DATA TO EXAMINE: Begin

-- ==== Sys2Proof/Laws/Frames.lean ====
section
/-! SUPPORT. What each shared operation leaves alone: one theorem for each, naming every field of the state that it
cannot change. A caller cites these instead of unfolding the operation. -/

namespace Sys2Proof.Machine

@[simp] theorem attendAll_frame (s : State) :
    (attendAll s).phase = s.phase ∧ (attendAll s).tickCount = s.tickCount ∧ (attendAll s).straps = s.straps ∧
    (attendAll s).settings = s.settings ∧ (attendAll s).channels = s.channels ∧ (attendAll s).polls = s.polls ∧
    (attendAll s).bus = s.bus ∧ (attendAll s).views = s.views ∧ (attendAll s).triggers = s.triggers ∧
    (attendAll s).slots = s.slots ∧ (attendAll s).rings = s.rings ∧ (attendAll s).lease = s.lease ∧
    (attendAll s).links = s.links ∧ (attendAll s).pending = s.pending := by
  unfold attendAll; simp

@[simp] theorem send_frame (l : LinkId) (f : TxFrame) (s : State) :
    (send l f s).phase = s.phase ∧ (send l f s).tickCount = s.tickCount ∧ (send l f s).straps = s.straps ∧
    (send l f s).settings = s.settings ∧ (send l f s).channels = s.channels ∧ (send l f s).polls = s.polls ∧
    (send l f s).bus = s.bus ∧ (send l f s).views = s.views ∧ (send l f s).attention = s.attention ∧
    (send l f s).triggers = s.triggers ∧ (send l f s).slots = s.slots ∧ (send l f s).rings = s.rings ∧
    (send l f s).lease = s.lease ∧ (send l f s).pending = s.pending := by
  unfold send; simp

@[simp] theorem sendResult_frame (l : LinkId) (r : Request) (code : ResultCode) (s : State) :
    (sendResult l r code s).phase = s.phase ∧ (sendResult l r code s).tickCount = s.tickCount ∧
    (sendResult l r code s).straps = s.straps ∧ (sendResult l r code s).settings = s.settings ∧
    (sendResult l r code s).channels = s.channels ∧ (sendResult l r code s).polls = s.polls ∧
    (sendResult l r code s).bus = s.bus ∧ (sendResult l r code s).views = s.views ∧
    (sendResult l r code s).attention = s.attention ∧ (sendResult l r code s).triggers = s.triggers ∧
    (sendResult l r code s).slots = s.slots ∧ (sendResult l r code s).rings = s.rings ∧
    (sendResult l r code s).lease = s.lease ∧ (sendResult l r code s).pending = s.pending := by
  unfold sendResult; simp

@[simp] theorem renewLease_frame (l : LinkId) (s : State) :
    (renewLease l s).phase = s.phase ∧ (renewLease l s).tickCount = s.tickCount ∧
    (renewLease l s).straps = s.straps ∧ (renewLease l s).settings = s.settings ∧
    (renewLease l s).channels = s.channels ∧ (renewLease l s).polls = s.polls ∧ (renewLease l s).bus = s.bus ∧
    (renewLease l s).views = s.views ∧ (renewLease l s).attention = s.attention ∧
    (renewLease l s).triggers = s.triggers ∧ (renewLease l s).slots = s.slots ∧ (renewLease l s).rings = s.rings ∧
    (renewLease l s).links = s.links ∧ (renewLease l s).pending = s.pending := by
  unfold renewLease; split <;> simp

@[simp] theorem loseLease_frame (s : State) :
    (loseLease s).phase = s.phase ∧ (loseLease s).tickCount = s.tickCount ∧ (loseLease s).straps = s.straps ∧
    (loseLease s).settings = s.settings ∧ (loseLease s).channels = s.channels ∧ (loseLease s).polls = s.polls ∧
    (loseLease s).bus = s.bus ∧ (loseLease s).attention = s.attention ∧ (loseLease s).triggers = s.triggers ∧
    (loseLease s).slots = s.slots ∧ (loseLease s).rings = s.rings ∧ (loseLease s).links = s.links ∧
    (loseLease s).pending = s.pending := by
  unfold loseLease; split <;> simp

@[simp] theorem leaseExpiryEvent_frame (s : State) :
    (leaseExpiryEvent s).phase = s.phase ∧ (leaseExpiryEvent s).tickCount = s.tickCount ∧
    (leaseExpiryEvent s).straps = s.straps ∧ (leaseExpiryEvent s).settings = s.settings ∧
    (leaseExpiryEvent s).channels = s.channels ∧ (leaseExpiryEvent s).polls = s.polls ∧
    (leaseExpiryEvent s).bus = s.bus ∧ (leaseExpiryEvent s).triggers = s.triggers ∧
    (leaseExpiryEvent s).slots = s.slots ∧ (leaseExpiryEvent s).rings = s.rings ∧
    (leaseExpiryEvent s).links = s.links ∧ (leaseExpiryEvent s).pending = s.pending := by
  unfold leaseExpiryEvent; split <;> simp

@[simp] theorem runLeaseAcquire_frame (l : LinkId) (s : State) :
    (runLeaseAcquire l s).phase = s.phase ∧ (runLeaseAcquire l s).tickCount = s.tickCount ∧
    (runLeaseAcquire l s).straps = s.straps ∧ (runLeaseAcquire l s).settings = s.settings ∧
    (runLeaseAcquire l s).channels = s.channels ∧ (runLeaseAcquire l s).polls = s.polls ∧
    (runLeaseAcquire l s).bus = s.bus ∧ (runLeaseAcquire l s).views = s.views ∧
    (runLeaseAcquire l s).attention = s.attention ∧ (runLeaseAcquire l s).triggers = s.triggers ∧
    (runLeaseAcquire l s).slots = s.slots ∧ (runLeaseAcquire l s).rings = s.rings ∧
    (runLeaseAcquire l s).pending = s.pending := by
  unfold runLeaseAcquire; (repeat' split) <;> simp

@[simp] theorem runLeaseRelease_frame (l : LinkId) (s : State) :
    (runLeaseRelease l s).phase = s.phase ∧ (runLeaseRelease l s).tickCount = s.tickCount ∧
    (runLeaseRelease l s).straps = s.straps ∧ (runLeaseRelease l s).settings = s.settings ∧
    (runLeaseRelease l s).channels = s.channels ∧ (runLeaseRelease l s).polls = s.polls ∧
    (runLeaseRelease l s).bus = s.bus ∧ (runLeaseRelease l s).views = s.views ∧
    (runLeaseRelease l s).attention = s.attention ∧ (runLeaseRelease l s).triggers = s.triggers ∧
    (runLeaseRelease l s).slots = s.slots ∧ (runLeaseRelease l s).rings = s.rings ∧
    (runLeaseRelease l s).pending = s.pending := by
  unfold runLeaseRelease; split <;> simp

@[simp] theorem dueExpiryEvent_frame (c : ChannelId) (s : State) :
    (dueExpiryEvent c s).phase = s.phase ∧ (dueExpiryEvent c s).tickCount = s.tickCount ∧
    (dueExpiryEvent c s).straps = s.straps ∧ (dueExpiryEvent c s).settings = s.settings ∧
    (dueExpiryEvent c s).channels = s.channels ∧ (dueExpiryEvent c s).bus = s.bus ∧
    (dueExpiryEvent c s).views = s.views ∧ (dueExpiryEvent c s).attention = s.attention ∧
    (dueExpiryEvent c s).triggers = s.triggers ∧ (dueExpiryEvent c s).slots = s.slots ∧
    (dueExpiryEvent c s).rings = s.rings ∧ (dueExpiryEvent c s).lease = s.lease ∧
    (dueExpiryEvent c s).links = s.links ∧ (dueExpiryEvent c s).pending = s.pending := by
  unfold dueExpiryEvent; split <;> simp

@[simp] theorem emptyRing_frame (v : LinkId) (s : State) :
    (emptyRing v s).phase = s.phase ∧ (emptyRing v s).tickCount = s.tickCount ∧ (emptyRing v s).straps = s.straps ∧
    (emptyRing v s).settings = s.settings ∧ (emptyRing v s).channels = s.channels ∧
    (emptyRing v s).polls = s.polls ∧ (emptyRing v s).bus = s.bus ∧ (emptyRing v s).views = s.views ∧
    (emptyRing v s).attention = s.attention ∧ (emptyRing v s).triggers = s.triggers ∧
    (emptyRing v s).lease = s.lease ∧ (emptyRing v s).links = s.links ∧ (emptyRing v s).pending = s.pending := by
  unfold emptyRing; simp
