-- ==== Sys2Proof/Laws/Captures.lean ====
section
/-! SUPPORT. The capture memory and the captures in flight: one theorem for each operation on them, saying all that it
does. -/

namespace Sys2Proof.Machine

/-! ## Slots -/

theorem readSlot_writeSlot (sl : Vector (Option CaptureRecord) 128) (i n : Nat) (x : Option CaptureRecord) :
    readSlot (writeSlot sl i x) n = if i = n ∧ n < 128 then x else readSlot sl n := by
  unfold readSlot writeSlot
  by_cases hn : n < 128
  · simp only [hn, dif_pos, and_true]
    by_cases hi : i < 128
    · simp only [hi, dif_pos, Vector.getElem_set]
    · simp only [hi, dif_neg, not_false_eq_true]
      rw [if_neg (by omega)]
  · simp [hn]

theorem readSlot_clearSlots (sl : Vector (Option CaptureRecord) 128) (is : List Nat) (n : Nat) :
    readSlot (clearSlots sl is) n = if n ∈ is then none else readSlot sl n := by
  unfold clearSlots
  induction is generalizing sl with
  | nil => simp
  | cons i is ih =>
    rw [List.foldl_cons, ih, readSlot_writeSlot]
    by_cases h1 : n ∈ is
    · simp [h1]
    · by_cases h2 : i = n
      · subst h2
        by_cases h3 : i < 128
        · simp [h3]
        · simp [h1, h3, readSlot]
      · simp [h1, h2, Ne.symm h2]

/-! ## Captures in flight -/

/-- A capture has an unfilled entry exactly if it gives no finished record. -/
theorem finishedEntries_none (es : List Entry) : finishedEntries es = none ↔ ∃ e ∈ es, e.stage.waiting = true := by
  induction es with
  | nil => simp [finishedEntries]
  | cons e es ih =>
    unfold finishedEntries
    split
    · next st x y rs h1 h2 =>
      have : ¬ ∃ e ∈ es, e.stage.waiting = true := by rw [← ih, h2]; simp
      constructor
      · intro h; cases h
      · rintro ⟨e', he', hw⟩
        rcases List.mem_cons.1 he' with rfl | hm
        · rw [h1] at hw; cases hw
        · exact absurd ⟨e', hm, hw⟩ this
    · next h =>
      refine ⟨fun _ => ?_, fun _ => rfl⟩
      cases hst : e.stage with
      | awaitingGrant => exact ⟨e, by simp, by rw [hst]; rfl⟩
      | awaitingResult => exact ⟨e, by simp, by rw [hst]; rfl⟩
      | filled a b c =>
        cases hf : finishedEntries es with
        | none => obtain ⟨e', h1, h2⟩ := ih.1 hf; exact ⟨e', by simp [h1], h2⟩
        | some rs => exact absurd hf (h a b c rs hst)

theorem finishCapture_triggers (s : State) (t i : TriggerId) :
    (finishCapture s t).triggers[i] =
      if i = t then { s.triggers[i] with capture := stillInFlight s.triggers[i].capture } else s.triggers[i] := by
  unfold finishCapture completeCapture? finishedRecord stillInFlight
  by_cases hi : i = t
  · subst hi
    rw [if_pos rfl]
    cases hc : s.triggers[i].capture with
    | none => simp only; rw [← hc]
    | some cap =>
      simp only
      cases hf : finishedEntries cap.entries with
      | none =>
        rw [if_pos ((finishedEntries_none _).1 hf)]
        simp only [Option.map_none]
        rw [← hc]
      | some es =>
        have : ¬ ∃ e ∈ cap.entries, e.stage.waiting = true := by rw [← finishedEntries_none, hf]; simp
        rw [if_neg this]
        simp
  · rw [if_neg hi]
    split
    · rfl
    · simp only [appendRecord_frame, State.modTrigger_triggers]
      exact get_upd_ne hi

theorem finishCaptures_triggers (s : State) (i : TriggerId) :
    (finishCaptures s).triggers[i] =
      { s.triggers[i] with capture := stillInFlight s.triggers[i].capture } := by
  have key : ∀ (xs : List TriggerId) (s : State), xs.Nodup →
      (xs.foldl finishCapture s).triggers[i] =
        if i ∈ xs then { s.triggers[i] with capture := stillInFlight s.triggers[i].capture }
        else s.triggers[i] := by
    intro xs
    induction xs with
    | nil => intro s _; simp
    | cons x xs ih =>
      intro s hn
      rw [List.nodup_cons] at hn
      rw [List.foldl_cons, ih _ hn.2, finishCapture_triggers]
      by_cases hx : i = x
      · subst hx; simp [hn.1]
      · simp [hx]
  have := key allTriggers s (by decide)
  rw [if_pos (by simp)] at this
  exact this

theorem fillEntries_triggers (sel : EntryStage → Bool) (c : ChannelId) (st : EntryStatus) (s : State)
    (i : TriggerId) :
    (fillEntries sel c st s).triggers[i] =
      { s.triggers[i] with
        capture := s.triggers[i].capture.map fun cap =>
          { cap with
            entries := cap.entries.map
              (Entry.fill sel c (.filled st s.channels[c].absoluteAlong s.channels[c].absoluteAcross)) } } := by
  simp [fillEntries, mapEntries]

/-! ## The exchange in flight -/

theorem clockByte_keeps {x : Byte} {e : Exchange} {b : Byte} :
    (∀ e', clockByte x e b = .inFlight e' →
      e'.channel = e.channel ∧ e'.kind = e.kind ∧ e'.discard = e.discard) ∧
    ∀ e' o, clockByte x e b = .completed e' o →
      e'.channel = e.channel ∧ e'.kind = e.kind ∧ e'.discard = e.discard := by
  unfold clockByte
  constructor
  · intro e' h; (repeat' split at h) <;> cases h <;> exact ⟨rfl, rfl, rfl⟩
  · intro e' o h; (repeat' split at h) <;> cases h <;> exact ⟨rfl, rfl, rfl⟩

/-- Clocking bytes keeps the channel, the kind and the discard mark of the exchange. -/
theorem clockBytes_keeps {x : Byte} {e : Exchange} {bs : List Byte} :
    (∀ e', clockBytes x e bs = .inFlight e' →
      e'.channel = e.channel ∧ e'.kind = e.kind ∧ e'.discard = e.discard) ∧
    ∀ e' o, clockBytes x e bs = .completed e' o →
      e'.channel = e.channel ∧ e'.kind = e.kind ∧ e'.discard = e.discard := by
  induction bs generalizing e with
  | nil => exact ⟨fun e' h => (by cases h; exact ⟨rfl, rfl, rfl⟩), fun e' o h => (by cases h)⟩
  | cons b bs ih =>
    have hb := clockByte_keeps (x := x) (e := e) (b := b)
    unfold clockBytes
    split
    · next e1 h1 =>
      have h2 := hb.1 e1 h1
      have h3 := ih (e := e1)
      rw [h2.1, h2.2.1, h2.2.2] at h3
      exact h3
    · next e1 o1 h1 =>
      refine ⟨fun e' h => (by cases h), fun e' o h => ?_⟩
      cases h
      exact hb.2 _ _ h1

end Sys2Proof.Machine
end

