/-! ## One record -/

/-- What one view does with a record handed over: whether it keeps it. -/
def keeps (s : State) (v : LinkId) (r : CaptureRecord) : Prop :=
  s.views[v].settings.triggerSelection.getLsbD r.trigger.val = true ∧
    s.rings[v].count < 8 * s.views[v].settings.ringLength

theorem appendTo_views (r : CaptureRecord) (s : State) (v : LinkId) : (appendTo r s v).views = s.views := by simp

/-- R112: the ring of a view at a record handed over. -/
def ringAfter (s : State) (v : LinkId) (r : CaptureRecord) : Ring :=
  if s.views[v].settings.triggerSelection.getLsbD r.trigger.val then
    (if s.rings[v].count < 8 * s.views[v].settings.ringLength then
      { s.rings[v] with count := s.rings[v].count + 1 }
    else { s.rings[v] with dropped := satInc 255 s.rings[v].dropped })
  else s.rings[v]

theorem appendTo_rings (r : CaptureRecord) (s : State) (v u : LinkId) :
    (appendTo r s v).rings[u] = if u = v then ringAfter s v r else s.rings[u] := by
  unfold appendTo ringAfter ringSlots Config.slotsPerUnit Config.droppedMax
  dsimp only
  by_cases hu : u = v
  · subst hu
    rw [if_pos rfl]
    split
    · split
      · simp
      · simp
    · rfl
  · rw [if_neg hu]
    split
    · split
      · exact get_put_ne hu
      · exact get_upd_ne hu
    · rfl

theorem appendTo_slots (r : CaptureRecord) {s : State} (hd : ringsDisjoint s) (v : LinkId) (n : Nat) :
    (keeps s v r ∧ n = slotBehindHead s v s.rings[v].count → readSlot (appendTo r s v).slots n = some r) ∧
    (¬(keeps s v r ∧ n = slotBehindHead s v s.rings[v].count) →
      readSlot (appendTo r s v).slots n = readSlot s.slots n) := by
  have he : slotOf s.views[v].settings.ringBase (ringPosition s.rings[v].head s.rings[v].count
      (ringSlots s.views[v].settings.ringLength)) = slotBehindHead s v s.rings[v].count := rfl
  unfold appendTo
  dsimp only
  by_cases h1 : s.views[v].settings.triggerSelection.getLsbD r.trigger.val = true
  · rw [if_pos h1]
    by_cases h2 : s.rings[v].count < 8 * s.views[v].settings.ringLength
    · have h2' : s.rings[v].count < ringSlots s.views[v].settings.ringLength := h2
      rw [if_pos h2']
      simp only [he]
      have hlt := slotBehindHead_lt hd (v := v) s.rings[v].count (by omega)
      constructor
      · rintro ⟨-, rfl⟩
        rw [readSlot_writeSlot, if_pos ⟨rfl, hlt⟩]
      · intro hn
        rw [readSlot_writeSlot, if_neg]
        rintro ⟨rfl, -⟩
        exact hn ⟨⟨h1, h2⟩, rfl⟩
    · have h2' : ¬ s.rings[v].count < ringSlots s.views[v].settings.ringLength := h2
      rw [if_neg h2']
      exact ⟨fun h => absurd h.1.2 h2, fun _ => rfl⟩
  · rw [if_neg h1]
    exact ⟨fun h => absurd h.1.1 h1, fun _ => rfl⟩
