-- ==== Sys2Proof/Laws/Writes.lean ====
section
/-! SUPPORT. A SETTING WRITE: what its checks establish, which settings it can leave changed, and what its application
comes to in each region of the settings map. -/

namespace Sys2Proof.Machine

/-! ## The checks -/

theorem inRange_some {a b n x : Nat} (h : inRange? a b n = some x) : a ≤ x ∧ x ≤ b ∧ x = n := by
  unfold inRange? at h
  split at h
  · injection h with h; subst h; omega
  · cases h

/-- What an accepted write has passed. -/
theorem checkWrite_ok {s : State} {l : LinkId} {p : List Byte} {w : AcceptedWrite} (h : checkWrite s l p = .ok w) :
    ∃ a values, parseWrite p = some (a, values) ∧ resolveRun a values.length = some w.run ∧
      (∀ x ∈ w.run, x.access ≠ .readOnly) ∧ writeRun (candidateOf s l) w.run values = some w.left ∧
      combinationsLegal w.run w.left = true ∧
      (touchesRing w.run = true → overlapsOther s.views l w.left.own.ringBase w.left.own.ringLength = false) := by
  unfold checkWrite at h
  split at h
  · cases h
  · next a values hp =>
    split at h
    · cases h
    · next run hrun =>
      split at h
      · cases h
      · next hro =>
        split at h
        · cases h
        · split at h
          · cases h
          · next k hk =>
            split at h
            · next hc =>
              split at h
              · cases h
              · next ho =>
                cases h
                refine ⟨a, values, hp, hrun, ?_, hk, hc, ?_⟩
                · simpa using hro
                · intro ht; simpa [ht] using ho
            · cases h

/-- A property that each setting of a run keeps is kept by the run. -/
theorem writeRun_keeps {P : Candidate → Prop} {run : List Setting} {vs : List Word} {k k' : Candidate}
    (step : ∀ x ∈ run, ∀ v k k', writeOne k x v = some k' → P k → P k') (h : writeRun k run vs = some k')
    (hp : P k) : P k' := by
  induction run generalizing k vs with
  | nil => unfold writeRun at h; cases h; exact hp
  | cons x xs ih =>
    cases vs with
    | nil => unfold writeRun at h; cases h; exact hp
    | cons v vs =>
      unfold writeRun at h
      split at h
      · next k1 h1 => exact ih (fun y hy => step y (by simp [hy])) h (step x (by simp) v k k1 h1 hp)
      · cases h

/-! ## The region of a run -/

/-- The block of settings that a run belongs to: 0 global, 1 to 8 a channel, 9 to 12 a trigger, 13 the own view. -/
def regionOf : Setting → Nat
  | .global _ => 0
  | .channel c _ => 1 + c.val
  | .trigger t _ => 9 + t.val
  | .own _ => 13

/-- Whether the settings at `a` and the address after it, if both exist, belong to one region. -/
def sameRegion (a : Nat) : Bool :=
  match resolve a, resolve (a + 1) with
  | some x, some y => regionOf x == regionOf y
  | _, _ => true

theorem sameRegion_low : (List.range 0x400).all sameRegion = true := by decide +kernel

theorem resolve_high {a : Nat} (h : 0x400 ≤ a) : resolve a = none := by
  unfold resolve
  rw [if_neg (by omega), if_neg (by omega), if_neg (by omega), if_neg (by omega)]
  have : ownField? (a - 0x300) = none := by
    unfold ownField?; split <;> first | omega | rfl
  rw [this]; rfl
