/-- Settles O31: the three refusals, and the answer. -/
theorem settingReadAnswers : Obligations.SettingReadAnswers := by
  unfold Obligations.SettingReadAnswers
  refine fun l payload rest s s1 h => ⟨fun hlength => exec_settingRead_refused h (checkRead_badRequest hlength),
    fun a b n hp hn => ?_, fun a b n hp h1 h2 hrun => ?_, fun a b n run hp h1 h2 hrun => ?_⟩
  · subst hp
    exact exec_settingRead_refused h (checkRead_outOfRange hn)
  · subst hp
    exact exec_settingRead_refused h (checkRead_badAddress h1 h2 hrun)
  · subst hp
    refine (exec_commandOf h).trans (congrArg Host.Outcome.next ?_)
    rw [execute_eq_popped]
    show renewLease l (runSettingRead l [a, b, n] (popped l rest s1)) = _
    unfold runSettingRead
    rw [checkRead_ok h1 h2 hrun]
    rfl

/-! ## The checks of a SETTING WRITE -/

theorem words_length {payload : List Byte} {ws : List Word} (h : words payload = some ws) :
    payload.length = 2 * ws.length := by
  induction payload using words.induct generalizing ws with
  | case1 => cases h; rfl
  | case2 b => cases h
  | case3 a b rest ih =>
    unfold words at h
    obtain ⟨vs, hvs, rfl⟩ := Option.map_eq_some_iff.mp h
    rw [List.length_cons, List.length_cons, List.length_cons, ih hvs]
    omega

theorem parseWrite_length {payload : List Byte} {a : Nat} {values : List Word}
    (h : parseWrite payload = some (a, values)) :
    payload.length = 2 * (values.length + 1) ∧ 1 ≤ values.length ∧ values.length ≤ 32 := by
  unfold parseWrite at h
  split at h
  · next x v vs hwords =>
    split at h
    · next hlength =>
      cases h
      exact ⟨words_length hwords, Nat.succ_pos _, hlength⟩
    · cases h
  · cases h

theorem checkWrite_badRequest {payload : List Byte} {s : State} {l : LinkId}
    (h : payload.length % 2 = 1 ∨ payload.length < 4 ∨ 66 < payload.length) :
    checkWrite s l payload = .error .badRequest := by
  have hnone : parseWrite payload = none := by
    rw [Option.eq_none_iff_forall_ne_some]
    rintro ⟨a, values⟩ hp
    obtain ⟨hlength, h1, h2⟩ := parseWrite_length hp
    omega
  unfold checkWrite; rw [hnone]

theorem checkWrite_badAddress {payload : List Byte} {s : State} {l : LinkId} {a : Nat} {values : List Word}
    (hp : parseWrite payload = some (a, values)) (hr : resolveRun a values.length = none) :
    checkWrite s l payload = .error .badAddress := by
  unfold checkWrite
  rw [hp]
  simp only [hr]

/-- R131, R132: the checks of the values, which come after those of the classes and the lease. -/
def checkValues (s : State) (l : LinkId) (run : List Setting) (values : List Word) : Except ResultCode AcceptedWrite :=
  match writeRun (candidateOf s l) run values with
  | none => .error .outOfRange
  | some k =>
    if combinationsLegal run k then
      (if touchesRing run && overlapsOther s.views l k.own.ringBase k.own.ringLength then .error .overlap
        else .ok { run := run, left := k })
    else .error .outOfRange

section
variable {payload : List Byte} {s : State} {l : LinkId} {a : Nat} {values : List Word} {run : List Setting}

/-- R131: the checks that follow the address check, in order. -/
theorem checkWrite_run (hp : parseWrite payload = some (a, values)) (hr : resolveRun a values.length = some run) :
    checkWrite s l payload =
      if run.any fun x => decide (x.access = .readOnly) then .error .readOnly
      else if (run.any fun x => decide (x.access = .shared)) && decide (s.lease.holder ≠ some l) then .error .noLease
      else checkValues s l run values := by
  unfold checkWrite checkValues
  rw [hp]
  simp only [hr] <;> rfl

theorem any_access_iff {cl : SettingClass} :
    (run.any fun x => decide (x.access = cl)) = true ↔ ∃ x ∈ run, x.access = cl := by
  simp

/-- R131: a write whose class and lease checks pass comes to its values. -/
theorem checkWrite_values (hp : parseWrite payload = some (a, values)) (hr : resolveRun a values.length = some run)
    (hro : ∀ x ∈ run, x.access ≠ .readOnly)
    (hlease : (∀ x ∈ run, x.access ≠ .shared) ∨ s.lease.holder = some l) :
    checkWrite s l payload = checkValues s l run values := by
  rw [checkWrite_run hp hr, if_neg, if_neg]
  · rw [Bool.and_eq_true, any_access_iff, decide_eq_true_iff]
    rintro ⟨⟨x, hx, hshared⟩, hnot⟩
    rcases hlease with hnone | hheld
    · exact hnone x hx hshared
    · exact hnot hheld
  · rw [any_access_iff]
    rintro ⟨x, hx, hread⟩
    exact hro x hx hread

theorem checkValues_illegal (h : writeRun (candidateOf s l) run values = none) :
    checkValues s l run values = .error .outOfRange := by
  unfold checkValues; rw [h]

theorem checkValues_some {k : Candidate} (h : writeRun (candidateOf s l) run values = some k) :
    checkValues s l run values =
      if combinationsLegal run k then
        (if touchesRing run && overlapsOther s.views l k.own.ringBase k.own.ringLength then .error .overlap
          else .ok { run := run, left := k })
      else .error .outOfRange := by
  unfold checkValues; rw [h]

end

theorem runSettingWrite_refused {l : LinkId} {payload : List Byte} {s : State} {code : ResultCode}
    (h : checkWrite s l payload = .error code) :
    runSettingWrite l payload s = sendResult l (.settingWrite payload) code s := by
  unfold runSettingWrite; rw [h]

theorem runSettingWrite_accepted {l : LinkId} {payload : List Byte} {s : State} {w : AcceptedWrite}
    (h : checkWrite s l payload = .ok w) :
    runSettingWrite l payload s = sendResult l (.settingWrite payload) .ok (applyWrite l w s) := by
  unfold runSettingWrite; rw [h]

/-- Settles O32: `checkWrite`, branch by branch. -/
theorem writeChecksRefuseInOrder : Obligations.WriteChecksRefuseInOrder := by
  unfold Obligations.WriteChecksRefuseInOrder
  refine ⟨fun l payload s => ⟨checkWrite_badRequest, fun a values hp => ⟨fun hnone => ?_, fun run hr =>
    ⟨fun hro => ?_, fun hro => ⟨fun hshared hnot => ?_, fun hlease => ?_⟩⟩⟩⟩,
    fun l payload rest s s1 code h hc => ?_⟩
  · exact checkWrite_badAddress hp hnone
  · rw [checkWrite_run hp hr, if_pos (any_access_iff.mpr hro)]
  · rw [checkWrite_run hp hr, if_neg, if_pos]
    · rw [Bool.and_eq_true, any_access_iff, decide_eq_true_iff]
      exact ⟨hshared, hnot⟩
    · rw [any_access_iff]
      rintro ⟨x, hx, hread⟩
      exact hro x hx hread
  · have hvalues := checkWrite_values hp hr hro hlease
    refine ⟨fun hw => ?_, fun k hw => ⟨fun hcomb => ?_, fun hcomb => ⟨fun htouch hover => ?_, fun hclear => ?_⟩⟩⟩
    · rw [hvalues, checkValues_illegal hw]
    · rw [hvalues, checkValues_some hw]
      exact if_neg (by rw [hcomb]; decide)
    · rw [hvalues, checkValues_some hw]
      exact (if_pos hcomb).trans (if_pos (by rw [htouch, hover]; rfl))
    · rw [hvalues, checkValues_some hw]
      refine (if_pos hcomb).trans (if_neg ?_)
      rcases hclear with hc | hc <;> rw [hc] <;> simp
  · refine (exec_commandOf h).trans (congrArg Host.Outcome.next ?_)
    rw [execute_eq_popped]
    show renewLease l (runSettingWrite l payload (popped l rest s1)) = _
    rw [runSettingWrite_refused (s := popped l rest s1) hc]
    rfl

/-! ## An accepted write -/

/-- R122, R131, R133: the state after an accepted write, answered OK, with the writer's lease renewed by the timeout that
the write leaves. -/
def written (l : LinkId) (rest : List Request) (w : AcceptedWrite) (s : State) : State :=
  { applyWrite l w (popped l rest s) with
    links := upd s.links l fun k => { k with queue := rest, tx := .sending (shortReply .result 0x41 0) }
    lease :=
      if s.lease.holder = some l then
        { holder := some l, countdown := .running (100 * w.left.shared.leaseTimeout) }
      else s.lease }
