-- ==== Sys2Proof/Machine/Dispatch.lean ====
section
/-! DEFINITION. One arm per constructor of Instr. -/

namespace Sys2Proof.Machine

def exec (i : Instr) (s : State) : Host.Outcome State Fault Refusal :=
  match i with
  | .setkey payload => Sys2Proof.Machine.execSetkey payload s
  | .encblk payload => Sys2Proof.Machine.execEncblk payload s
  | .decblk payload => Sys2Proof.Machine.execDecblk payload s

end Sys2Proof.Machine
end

DATA TO EXAMINE: End

## WORK REQUEST
Set out every line from the material that contains the string "Settles".

## RESPONSE AREA
/-- Settles O31: the three refusals, and the answer. -/
/-- Settles O32: `checkWrite`, branch by branch. -/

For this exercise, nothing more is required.